- German flyer
- Developers: Universal (Arcade) Crystal Computing (Spectrum)
- Platforms: Arcade, ZX Spectrum
- Release: 1979: Arcade 1983: ZX Spectrum
- Genre: Fixed shooter
- Modes: Single-player, multiplayer

= Cosmic Guerilla =

1979 video game

Cosmic Guerilla is a fixed shooter arcade video game developed by Universal and released in 1979. A ZX Spectrum port was published by Crystal Computing in 1983.

==Gameplay==

The aliens steal shields protecting the player's stock of lives.

Cosmic Guerilla is a two-dimensional fixed shooter game. The player takes control of a laser cannon at the bottom of the screen whose movement is limited to left and right, and must fire at the aliens above. In contrast to Space Invaders the aliens are arranged in a single vertical line on each side of the screen, with their movement being towards the centre, one or more at a time, in an attempt to capture and remove the player's shields. The aliens cannot be hit by the player's shots until they begin to move, and the player may only fire one projectile at a time. Once a row of shields has been removed, one of the player's "lives", is exposed and able to be captured. Occasionally a very fast "mothership" will appear and traverse the screen just above the player dropping bombs.

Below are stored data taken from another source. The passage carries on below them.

-- ==== Sys2Proof/Certificates/Slice0/Obligations.lean ====
section
/-!
DEFINITION. The statements for the provers. A statement about an instruction word says what `exec` answers, under conditions on
the state and the operands alone: `Alone s t` (the unit is one word, its thread `t` has no result pending, no enabled port and no
bound flume) and the conditions that the rules name. `Leaves i s u` says that `exec i s` is the next state in which only the
issuing thread changed, to `u`, and goes on at the next word; `Goes i s pc u` the same with the PC given. Both are equations, so
they are the instruction's completion, its result and its frame at once: every register, flag, special register and byte that
the equation does not name is as before.
-/

open Sys2Proof Sys2Proof.Machine

/-! ## Scalar instructions (chapter 15, R304 to R311) -/

/-- R305 to R308: each scalar integer instruction writes its result to g d (nothing, where d is g0) and changes nothing else. -/
def Obligations.ScalarIntegerResults : Prop :=
  ∀ (s : State) (t : Thread), Alone s t →
    (∀ d a b : BitVec 5,
      let x := t.rg a.toNat
      let y := t.rg b.toNat
      let sh := y.toNat % 64
      let puts (i : Instr) (r : Word) : Prop := Leaves i s (t.wg d.toNat r)
      puts (.add d a b) (x + y) ∧ puts (.sub d a b) (x - y) ∧ puts (.and d a b) (x &&& y) ∧ puts (.or d a b) (x ||| y) ∧
      puts (.xor d a b) (x ^^^ y) ∧ puts (.andn d a b) (x &&& ~~~y) ∧ puts (.sll d a b) (x <<< sh) ∧
      puts (.srl d a b) (x >>> sh) ∧ puts (.sra d a b) (x.sshiftRight sh) ∧ puts (.rol d a b) (x.rotateLeft sh) ∧
      puts (.ror d a b) (x.rotateRight sh) ∧ puts (.slt d a b) (if x.toInt < y.toInt then 1 else 0) ∧
      puts (.sltu d a b) (if x.toNat < y.toNat then 1 else 0) ∧ puts (.seq d a b) (if x = y then 1 else 0) ∧
      puts (.min d a b) (if x.toInt < y.toInt then x else y) ∧ puts (.max d a b) (if x.toInt < y.toInt then y else x) ∧
      puts (.minu d a b) (if x.toNat < y.toNat then x else y) ∧ puts (.maxu d a b) (if x.toNat < y.toNat then y else x) ∧
      puts (.mul d a b) (x * y) ∧ puts (.mulh d a b) (BitVec.ofInt 64 (x.toInt * y.toInt / 2 ^ 64)) ∧
      puts (.mulhu d a b) (BitVec.ofNat 64 (x.toNat * y.toNat / 2 ^ 64)) ∧
      puts (.div d a b) (if y = 0 then BitVec.allOnes 64 else BitVec.ofInt 64 (x.toInt.tdiv y.toInt)) ∧
      puts (.divu d a b) (if y = 0 then BitVec.allOnes 64 else BitVec.ofNat 64 (x.toNat / y.toNat)) ∧
      puts (.rem d a b) (if y = 0 then x else BitVec.ofInt 64 (x.toInt.tmod y.toInt)) ∧
      puts (.remu d a b) (if y = 0 then x else BitVec.ofNat 64 (x.toNat % y.toNat)) ∧
      puts (.add32 d a b) (((x + y).setWidth 32).signExtend 64) ∧ puts (.sub32 d a b) (((x - y).setWidth 32).signExtend 64) ∧
      puts (.mul32 d a b) (((x * y).setWidth 32).signExtend 64)) ∧
    (∀ d a b c : BitVec 5,
      let x := t.rg a.toNat
      let y := t.rg b.toNat
      let z := t.rg c.toNat
      Leaves (.madd d a b c) s (t.wg d.toNat (x * y + z)) ∧ Leaves (.msub d a b c) s (t.wg d.toNat (z - x * y)) ∧
      Leaves (.csel d a b c) s (t.wg d.toNat (if z ≠ 0 then x else y))) ∧
    (∀ d a : BitVec 5,
      let x := t.rg a.toNat
      let puts (i : Instr) (r : Word) : Prop := Leaves i s (t.wg d.toNat r)
      (∃ n : Nat, puts (.clz d a) (BitVec.ofNat 64 n) ∧ n ≤ 64 ∧ x.toNat < 2 ^ (64 - n) ∧ (n < 64 → 2 ^ (63 - n) ≤ x.toNat)) ∧
      (∃ n : Nat, puts (.ctz d a) (BitVec.ofNat 64 n) ∧ n ≤ 64 ∧ x.toNat % 2 ^ n = 0 ∧ (n < 64 → x.getLsbD n = true)) ∧
      puts (.popc d a) (BitVec.ofNat 64 ((List.range 64).countP fun i => x.getLsbD i)) ∧
      (∃ r : Word, puts (.bswap d a) r ∧ ∀ i < 8, r.extractLsb' (8 * i) 8 = x.extractLsb' (56 - 8 * i) 8) ∧
      puts (.sextB d a) ((x.setWidth 8).signExtend 64) ∧ puts (.sextH d a) ((x.setWidth 16).signExtend 64) ∧
      puts (.sextW d a) ((x.setWidth 32).signExtend 64) ∧ puts (.zextW d a) ((x.setWidth 32).setWidth 64)) ∧
    (∀ (d a : BitVec 5) (i : BitVec 14),
      let x := t.rg a.toNat
      let k : Word := i.signExtend 64
      let z : Word := i.setWidth 64
      let puts (i : Instr) (r : Word) : Prop := Leaves i s (t.wg d.toNat r)
      puts (.addi d a i) (x + k) ∧ puts (.andi d a i) (x &&& k) ∧ puts (.ori d a i) (x ||| z) ∧ puts (.xori d a i) (x ^^^ z) ∧
      puts (.slti d a i) (if x.toInt < k.toInt then 1 else 0) ∧ puts (.sltiu d a i) (if x.toNat < k.toNat then 1 else 0)) ∧
    (∀ (d a : BitVec 5) (n : BitVec 6),
      let x := t.rg a.toNat
      let puts (i : Instr) (r : Word) : Prop := Leaves i s (t.wg d.toNat r)
      puts (.slli d a n) (x <<< n.toNat) ∧ puts (.srli d a n) (x >>> n.toNat) ∧ puts (.srai d a n) (x.sshiftRight n.toNat) ∧
      puts (.rori d a n) (x.rotateRight n.toNat)) ∧
    (∀ (d : BitVec 5) (i : BitVec 19), Leaves (.movhi d i) s (t.wg d.toNat ((i.setWidth 32 <<< 13).signExtend 64))) ∧
    (∀ (d : BitVec 5) (i : BitVec 16), Leaves (.insh d i) s (t.wg d.toNat ((t.rg d.toNat <<< 16) ||| i.setWidth 64)))

/-- R309 to R311, R235: each scalar f32 instruction, with no FP trap enabled, writes the code of its result to the low bits of
g d, clears the others (an i32 result is sign-extended), and ORs the exceptions it raised into FPCSR.FLAGS; nothing else
changes. -/
def Obligations.ScalarFloatResults : Prop :=
  ∀ (s : State) (t : Thread), Alone s t → fpTen t.fpcsr = 0 →
    (∀ d a b c : BitVec 5,
      let x := (t.rg a.toNat).toNat % 2 ^ 32
      let y := (t.rg b.toNat).toNat % 2 ^ 32
      let z := (t.rg c.toNat).toNat % 2 ^ 32
      let puts (i : Instr) (r : Nat × Flags) : Prop :=
        Leaves i s { t.wg d.toNat (BitVec.ofNat 64 (r.1 % 2 ^ 32)) with fpcsr := t.fpcsr ||| r.2.setWidth 64 }
      let test (r : Bool × Flags) : Nat × Flags := (if r.1 then 1 else 0, r.2)
      puts (.fadd d a b) (fmtF32.add x y) ∧ puts (.fsub d a b) (fmtF32.sub x y) ∧ puts (.fmul d a b) (fmtF32.mul x y) ∧
      puts (.fdiv d a b) (fmtF32.div x y) ∧ puts (.fsqrt d a) (fmtF32.sqrt x) ∧ puts (.fmin d a b) (fmtF32.minmax false x y) ∧
      puts (.fmax d a b) (fmtF32.minmax true x y) ∧ puts (.fneg d a) (x ^^^ 0x80000000, 0) ∧ puts (.fabs d a) (x % 2 ^ 31, 0) ∧
      puts (.fcpsgn d a b) (x % 2 ^ 31 + y / 2 ^ 31 * 2 ^ 31, 0) ∧ puts (.fcmeq d a b) (test (fmtF32.cmpEq x y)) ∧
      puts (.fcmlt d a b) (test (fmtF32.cmpLt x y)) ∧ puts (.fcmle d a b) (test (fmtF32.cmpLe x y)) ∧
      puts (.ffma d a b c) (fmtF32.fma x y z) ∧ puts (.ffms d a b c) (fmtF32.fms x y z) ∧
      puts (.ffnma d a b c) (fmtF32.fnma x y z) ∧ puts (.ffnms d a b c) (fmtF32.fnms x y z) ∧
      ∀ r : BitVec 2, puts (.frint d a r) (frintF32 (Rm.ofCode r) x)) ∧
    (∀ (d a : BitVec 5) (td : Ty) (r : BitVec 2) (sat : Bool) (ts : Ty),
      let c := convert td ts (Rm.ofCode r) sat ((t.rg a.toNat).toNat % 2 ^ ts.width)
      Leaves (.fconv d a td r sat ts) s
        { t.wg d.toNat (if td = .i32 then (BitVec.ofNat 32 c.1).signExtend 64 else BitVec.ofNat 64 (c.1 % 2 ^ td.width)) with
          fpcsr := t.fpcsr ||| c.2.setWidth 64 })

/-! ## Vector instructions (chapter 18, R361 to R386) -/

/-- R362, R367, R369, R375: on an integer type each element-wise vector instruction computes on the w bits of every active lane,
wrapping, shifting and comparing as the rules say, raises no flag and changes nothing but vd. -/
def Claims.VectorIntegerResults : Prop :=
  ∀ (s : State) (t : Thread), Alone s t → fpTen t.fpcsr = 0 → ∀ (d a b : BitVec 5) (m : BitVec 3) (ty : Ty), ty.isI = true →
    let w := ty.width
    let x (k : Nat) : BitVec w := BitVec.ofNat w (lane w (t.rv a.toNat) k)
    let y (k : Nat) : BitVec w := BitVec.ofNat w (lane w (t.rv b.toNat) k)
    let lo : Int := if ty.isSigned then -2 ^ (w - 1) else 0
    let hi : Int := if ty.isSigned then 2 ^ (w - 1) - 1 else 2 ^ w - 1
    let value (z : BitVec w) : Int := if ty.isSigned then z.toInt else z.toNat
    let puts (i : Instr) (f : Nat → BitVec w) : Prop := Lanewise i s t d.toNat m.toNat w fun k => ((f k).toNat, 0)
    puts (.vadd d a b m ty) (fun k => x k + y k) ∧ puts (.vsub d a b m ty) (fun k => x k - y k) ∧
    puts (.vadds d a b m ty) (fun k => BitVec.ofInt w (max lo (min hi (value (x k) + value (y k))))) ∧
    puts (.vsubs d a b m ty) (fun k => BitVec.ofInt w (max lo (min hi (value (x k) - value (y k))))) ∧
    puts (.vmul d a b m ty) (fun k => x k * y k) ∧
    puts (.vmulh d a b m ty) (fun k => BitVec.ofInt w (value (x k) * value (y k) / 2 ^ w)) ∧
    puts (.vdiv d a b m ty) (fun k => if y k = 0 then BitVec.allOnes w else BitVec.ofInt w ((value (x k)).tdiv (value (y k)))) ∧
    puts (.vmin d a b m ty) (fun k => if value (y k) < value (x k) then y k else x k) ∧
    puts (.vmax d a b m ty) (fun k => if value (x k) < value (y k) then y k else x k) ∧
    puts (.vand d a b m ty) (fun k => x k &&& y k) ∧ puts (.vor d a b m ty) (fun k => x k ||| y k) ∧
    puts (.vxor d a b m ty) (fun k => x k ^^^ y k) ∧ puts (.vandn d a b m ty) (fun k => x k &&& ~~~y k) ∧
    puts (.vshl d a b m ty) (fun k => x k <<< (y k).toNat) ∧ puts (.vshr d a b m ty) (fun k => x k >>> (y k).toNat) ∧
    puts (.vsra d a b m ty) (fun k => (x k).sshiftRight (y k).toNat) ∧
    puts (.vrol d a b m ty) (fun k => (x k).rotateLeft (y k).toNat) ∧
    puts (.vneg d a m ty) (fun k => -x k) ∧
    puts (.vabs d a m ty) (fun k => if ty.isSigned ∧ (x k).msb then -x k else x k)

/-- R362, R367, R368, R375, R384, R386: each element-wise floating vector instruction computes on every active lane in its format,
ORs the flags of the active lanes into FPCSR (no FP trap being enabled), and changes nothing else. The F64V forms do so in
binary64 on a core that has F64V. -/
def Claims.VectorFloatResults : Prop :=
  ∀ (s : State) (t : Thread), Alone s t → fpTen t.fpcsr = 0 → ∀ (d a b : BitVec 5) (m : BitVec 3),
    let lanes (i : Instr) (ty : Ty) (f : Nat → Nat → Nat → Nat × Flags) : Prop :=
      Lanewise i s t d.toNat m.toNat ty.width fun k =>
        f (lane ty.width (t.rv a.toNat) k) (lane ty.width (t.rv b.toNat) k) (lane ty.width (t.rv d.toNat) k)
    let sign (ty : Ty) : Nat := 2 ^ (ty.width - 1)
    (∀ ty : Ty, ty.isI = false → ty ≠ .f64 →
      lanes (.vadd d a b m ty) ty (fun x y _ => (fmtOf ty).add x y) ∧ lanes (.vsub d a b m ty) ty (fun x y _ => (fmtOf ty).sub x y) ∧
      lanes (.vmul d a b m ty) ty (fun x y _ => (fmtOf ty).mul x y) ∧ lanes (.vdiv d a b m ty) ty (fun x y _ => (fmtOf ty).div x y) ∧
      lanes (.vmin d a b m ty) ty (fun x y _ => (fmtOf ty).minmax false x y) ∧
      lanes (.vmax d a b m ty) ty (fun x y _ => (fmtOf ty).minmax true x y) ∧
      lanes (.vsqrt d a m ty) ty (fun x _ _ => (fmtOf ty).sqrt x) ∧
      lanes (.vfma d a b m ty) ty (fmtOf ty).fma ∧ lanes (.vfms d a b m ty) ty (fmtOf ty).fms ∧
      lanes (.vfnma d a b m ty) ty (fmtOf ty).fnma ∧ lanes (.vfnms d a b m ty) ty (fmtOf ty).fnms ∧
      lanes (.vneg d a m ty) ty (fun x _ _ => (x ^^^ sign ty, 0)) ∧ lanes (.vabs d a m ty) ty (fun x _ _ => (x % sign ty, 0)) ∧
      lanes (.vcpsgn d a b m ty) ty (fun x y _ => (x % sign ty + y / sign ty * sign ty, 0)) ∧
      lanes (.vexp2 d a m ty) ty (fun x _ _ => viaF32 vexp2F32 ty x) ∧ lanes (.vlog2 d a m ty) ty (fun x _ _ => viaF32 vlog2F32 ty x) ∧
      lanes (.vrcp d a m ty) ty (fun x _ _ => viaF32 vrcpF32 ty x) ∧ lanes (.vrsqrt d a m ty) ty (fun x _ _ => viaF32 vrsqrtF32 ty x)) ∧
    (∀ ty : Ty, ty ≠ .f64 → lanes (.vmov d a m ty) ty (fun x _ _ => (x, 0))) ∧
    (s.hasF64v s.unit.core = true →
      lanes (.vaddF64 d a b m) .f64 (fun x y _ => fmtF64.add x y) ∧ lanes (.vsubF64 d a b m) .f64 (fun x y _ => fmtF64.sub x y) ∧
      lanes (.vmulF64 d a b m) .f64 (fun x y _ => fmtF64.mul x y) ∧ lanes (.vdivF64 d a b m) .f64 (fun x y _ => fmtF64.div x y) ∧
      lanes (.vfmaF64 d a b m) .f64 fmtF64.fma ∧ lanes (.vfmsF64 d a b m) .f64 fmtF64.fms ∧
      lanes (.vfnmaF64 d a b m) .f64 fmtF64.fnma ∧ lanes (.vfnmsF64 d a b m) .f64 fmtF64.fnms ∧
      lanes (.vminF64 d a b m) .f64 (fun x y _ => fmtF64.minmax false x y) ∧
      lanes (.vmaxF64 d a b m) .f64 (fun x y _ => fmtF64.minmax true x y) ∧
      lanes (.vsqrtF64 d a m) .f64 (fun x _ _ => fmtF64.sqrt x))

There are six levels of difficulty along with four game modes allowing combinations of the regular game, bonus enemies, and faster aliens. There is also a two player mode where players take alternative turns.

==Reception==
Cosmic Guerilla was invariably compared to Space Invaders, though Sinclair User described it as the "next step up", with its different scenarios and object arrangement. Home Computing Weekly, Sinclair User and ZX Computing all praised the game's smooth graphics, though HCU felt that better use could have been made of the sound. The game was generally well received, and described variously as "incredibly addictive" and "very playable", and "highly recommended".